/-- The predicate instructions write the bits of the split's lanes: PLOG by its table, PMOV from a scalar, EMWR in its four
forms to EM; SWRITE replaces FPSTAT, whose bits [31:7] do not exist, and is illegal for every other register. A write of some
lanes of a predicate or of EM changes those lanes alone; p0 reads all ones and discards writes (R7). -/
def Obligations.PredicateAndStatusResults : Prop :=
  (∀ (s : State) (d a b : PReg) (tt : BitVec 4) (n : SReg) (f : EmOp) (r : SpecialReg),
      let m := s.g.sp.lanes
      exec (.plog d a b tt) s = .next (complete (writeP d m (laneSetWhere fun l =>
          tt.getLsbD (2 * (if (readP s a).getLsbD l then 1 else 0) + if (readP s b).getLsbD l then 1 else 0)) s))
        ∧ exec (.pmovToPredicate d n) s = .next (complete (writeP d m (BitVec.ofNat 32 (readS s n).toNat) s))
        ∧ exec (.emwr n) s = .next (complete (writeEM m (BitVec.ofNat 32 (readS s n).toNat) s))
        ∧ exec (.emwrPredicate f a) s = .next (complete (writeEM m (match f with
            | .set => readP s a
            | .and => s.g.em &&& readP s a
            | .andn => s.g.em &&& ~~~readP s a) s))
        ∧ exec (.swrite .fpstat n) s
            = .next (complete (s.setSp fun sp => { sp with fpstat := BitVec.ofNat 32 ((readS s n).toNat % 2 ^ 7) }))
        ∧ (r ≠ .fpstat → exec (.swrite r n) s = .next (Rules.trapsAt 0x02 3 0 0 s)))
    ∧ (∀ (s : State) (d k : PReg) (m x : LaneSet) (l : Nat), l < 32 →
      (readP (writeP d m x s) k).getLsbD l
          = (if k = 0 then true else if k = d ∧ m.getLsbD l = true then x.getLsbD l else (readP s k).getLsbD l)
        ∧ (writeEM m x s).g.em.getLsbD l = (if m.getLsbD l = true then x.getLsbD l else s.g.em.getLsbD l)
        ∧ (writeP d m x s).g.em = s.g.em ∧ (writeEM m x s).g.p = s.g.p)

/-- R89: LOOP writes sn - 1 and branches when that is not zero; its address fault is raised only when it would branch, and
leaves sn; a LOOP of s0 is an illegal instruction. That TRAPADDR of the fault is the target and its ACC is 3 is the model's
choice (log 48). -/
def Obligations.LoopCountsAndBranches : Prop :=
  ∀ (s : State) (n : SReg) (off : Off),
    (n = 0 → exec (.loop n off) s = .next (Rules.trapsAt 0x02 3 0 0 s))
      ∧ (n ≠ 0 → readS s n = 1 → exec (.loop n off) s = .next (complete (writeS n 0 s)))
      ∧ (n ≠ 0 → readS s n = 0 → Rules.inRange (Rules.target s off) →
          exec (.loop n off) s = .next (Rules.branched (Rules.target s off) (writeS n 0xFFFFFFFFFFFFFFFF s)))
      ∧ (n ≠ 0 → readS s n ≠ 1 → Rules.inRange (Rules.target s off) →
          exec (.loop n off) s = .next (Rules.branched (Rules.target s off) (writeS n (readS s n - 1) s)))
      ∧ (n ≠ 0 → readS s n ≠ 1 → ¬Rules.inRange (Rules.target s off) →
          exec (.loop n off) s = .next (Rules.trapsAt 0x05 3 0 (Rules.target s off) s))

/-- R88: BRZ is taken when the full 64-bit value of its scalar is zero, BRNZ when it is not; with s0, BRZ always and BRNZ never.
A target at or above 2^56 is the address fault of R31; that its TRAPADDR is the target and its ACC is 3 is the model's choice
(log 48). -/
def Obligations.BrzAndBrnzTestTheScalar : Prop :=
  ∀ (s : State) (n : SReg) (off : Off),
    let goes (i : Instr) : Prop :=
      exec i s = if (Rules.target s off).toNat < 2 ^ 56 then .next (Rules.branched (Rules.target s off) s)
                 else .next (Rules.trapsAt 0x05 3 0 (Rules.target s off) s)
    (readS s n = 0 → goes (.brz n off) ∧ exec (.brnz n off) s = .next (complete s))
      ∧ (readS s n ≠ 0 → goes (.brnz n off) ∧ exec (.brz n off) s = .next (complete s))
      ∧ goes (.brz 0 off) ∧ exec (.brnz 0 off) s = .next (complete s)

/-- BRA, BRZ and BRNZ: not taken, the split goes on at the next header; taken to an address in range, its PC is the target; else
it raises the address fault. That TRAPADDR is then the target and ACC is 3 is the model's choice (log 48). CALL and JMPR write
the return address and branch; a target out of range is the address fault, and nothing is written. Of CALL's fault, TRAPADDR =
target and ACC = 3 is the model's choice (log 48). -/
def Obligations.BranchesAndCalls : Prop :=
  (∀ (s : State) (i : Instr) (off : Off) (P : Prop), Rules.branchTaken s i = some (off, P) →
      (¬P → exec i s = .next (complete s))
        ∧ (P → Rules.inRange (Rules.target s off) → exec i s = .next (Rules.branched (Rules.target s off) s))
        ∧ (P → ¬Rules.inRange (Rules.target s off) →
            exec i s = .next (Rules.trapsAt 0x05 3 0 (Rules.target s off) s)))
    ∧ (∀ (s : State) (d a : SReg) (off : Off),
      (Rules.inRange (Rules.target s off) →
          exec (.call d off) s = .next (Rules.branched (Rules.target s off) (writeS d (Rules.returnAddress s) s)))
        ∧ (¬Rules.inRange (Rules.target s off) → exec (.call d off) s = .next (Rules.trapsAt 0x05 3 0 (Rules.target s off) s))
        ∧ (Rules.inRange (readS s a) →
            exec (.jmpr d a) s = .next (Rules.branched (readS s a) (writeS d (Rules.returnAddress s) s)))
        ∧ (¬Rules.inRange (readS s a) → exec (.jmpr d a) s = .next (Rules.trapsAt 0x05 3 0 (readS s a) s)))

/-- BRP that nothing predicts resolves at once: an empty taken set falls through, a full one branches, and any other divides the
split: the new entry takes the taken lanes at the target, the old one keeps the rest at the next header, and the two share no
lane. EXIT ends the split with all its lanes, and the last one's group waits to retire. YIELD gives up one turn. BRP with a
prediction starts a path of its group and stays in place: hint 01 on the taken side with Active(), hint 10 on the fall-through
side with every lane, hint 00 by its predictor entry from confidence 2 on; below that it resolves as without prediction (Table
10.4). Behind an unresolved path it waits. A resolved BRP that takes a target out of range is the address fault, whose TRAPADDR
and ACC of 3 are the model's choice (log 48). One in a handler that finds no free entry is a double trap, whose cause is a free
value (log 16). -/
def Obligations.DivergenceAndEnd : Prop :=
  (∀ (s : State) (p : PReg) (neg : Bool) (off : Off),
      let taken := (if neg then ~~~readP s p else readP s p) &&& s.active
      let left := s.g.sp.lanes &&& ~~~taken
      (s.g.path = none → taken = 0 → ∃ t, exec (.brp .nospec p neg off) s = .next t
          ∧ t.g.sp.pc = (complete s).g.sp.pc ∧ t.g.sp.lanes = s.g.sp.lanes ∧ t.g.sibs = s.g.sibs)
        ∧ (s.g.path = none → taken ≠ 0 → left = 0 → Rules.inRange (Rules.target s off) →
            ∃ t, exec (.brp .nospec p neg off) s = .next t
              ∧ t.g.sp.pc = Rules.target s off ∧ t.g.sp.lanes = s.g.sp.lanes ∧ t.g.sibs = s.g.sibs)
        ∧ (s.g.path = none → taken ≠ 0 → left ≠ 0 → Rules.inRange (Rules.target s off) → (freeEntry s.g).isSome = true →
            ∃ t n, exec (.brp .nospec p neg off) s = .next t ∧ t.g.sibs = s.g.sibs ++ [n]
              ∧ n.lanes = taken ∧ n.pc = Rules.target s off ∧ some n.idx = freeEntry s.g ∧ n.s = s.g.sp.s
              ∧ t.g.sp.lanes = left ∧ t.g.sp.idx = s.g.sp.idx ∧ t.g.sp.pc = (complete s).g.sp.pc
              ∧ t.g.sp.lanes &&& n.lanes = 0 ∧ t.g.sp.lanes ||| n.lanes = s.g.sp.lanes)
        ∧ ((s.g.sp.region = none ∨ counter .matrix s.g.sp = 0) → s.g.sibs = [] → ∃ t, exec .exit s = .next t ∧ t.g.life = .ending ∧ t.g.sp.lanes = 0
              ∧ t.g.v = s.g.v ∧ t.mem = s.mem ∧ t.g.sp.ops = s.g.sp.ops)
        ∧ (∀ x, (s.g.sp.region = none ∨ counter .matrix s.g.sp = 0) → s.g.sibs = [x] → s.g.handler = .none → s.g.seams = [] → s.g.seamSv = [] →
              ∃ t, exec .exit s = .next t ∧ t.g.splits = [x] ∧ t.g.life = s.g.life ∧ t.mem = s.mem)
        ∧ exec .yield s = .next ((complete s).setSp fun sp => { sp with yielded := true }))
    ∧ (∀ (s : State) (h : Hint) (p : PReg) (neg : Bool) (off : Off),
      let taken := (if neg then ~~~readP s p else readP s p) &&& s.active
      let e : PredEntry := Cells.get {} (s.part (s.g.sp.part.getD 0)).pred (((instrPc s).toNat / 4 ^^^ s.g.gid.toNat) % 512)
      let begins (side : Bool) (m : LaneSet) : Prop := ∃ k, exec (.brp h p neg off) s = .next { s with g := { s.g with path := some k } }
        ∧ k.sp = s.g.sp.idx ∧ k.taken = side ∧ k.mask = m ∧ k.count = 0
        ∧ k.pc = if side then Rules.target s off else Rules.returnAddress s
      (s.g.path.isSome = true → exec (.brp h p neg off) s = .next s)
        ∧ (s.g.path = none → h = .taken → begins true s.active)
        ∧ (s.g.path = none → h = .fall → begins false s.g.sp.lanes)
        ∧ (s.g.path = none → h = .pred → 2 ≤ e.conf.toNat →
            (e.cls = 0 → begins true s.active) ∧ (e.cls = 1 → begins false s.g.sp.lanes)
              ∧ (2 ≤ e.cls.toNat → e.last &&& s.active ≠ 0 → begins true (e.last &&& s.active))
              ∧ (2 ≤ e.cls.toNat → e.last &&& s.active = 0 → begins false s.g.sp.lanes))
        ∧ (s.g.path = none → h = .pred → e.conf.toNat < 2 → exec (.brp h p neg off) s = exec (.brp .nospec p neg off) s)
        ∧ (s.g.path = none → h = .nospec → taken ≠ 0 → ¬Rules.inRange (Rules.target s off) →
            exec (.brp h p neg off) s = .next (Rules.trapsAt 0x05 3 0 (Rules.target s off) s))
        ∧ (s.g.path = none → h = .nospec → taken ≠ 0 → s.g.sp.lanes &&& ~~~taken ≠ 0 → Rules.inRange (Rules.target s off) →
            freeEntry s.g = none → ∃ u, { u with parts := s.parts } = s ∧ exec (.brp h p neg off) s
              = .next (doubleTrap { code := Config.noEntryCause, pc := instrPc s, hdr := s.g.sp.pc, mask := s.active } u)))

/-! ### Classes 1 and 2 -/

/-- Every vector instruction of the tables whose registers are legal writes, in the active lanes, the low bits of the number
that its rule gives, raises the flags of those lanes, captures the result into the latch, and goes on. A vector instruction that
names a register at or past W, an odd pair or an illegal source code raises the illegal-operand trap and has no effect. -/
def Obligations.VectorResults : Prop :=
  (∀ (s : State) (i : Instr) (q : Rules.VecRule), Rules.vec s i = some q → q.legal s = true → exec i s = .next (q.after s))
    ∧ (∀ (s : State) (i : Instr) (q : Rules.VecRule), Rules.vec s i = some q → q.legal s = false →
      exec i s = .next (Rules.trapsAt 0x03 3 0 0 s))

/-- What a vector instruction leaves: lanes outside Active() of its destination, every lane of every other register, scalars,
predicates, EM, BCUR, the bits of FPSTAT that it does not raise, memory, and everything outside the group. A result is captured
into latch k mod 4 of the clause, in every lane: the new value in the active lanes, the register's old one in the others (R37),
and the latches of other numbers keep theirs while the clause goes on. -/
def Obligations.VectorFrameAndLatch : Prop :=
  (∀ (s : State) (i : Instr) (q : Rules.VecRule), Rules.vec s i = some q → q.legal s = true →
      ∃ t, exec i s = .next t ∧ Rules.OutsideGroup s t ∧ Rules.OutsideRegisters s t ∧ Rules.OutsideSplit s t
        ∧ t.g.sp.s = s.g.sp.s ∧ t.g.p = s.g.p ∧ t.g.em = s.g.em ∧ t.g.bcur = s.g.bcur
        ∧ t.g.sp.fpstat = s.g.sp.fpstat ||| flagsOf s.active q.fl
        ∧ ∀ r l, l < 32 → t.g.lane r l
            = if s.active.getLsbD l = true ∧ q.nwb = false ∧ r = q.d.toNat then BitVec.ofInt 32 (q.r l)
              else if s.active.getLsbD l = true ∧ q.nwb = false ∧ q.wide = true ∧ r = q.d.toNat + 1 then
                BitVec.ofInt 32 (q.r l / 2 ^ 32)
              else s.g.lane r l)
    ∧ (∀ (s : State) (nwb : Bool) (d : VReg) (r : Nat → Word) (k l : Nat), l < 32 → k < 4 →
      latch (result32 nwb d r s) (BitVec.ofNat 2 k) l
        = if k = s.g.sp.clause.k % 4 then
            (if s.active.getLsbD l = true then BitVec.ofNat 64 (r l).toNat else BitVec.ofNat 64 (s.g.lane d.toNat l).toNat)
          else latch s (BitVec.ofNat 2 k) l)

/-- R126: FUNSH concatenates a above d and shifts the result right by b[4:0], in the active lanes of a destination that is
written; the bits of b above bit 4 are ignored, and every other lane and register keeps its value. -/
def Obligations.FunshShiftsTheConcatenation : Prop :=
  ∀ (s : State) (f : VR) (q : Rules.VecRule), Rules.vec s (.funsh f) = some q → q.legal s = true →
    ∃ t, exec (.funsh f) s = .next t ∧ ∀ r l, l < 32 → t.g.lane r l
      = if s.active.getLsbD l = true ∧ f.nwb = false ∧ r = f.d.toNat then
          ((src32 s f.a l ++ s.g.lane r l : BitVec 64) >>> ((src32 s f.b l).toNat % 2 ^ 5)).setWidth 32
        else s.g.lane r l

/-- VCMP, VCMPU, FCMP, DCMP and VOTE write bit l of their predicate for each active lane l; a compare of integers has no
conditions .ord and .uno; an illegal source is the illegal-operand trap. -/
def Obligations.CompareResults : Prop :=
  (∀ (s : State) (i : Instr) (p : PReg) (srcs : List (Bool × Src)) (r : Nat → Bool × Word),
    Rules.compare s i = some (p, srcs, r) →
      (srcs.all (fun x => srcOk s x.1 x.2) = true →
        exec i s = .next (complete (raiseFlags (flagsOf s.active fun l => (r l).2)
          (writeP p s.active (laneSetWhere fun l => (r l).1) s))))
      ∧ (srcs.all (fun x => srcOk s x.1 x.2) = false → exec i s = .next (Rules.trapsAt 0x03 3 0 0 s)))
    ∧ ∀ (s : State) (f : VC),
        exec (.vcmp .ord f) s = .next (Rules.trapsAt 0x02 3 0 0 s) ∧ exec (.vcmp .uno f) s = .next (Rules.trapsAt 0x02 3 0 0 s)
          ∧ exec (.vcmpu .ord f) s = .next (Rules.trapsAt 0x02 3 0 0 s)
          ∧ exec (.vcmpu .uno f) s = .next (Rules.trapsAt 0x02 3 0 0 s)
━━━━━━━━━━━━━━━━━━━━
Exercise details:
In the listing above, find the line with "(writeS n 0 s)))" and the line with "1 → Rules.inRange (Rules.target s off) →". Output those two lines and every line between them, exactly as written.

Solution below:
      ∧ (n ≠ 0 → readS s n = 1 → exec (.loop n off) s = .next (complete (writeS n 0 s)))
      ∧ (n ≠ 0 → readS s n = 0 → Rules.inRange (Rules.target s off) →
          exec (.loop n off) s = .next (Rules.branched (Rules.target s off) (writeS n 0xFFFFFFFFFFFFFFFF s)))
      ∧ (n ≠ 0 → readS s n ≠ 1 → Rules.inRange (Rules.target s off) →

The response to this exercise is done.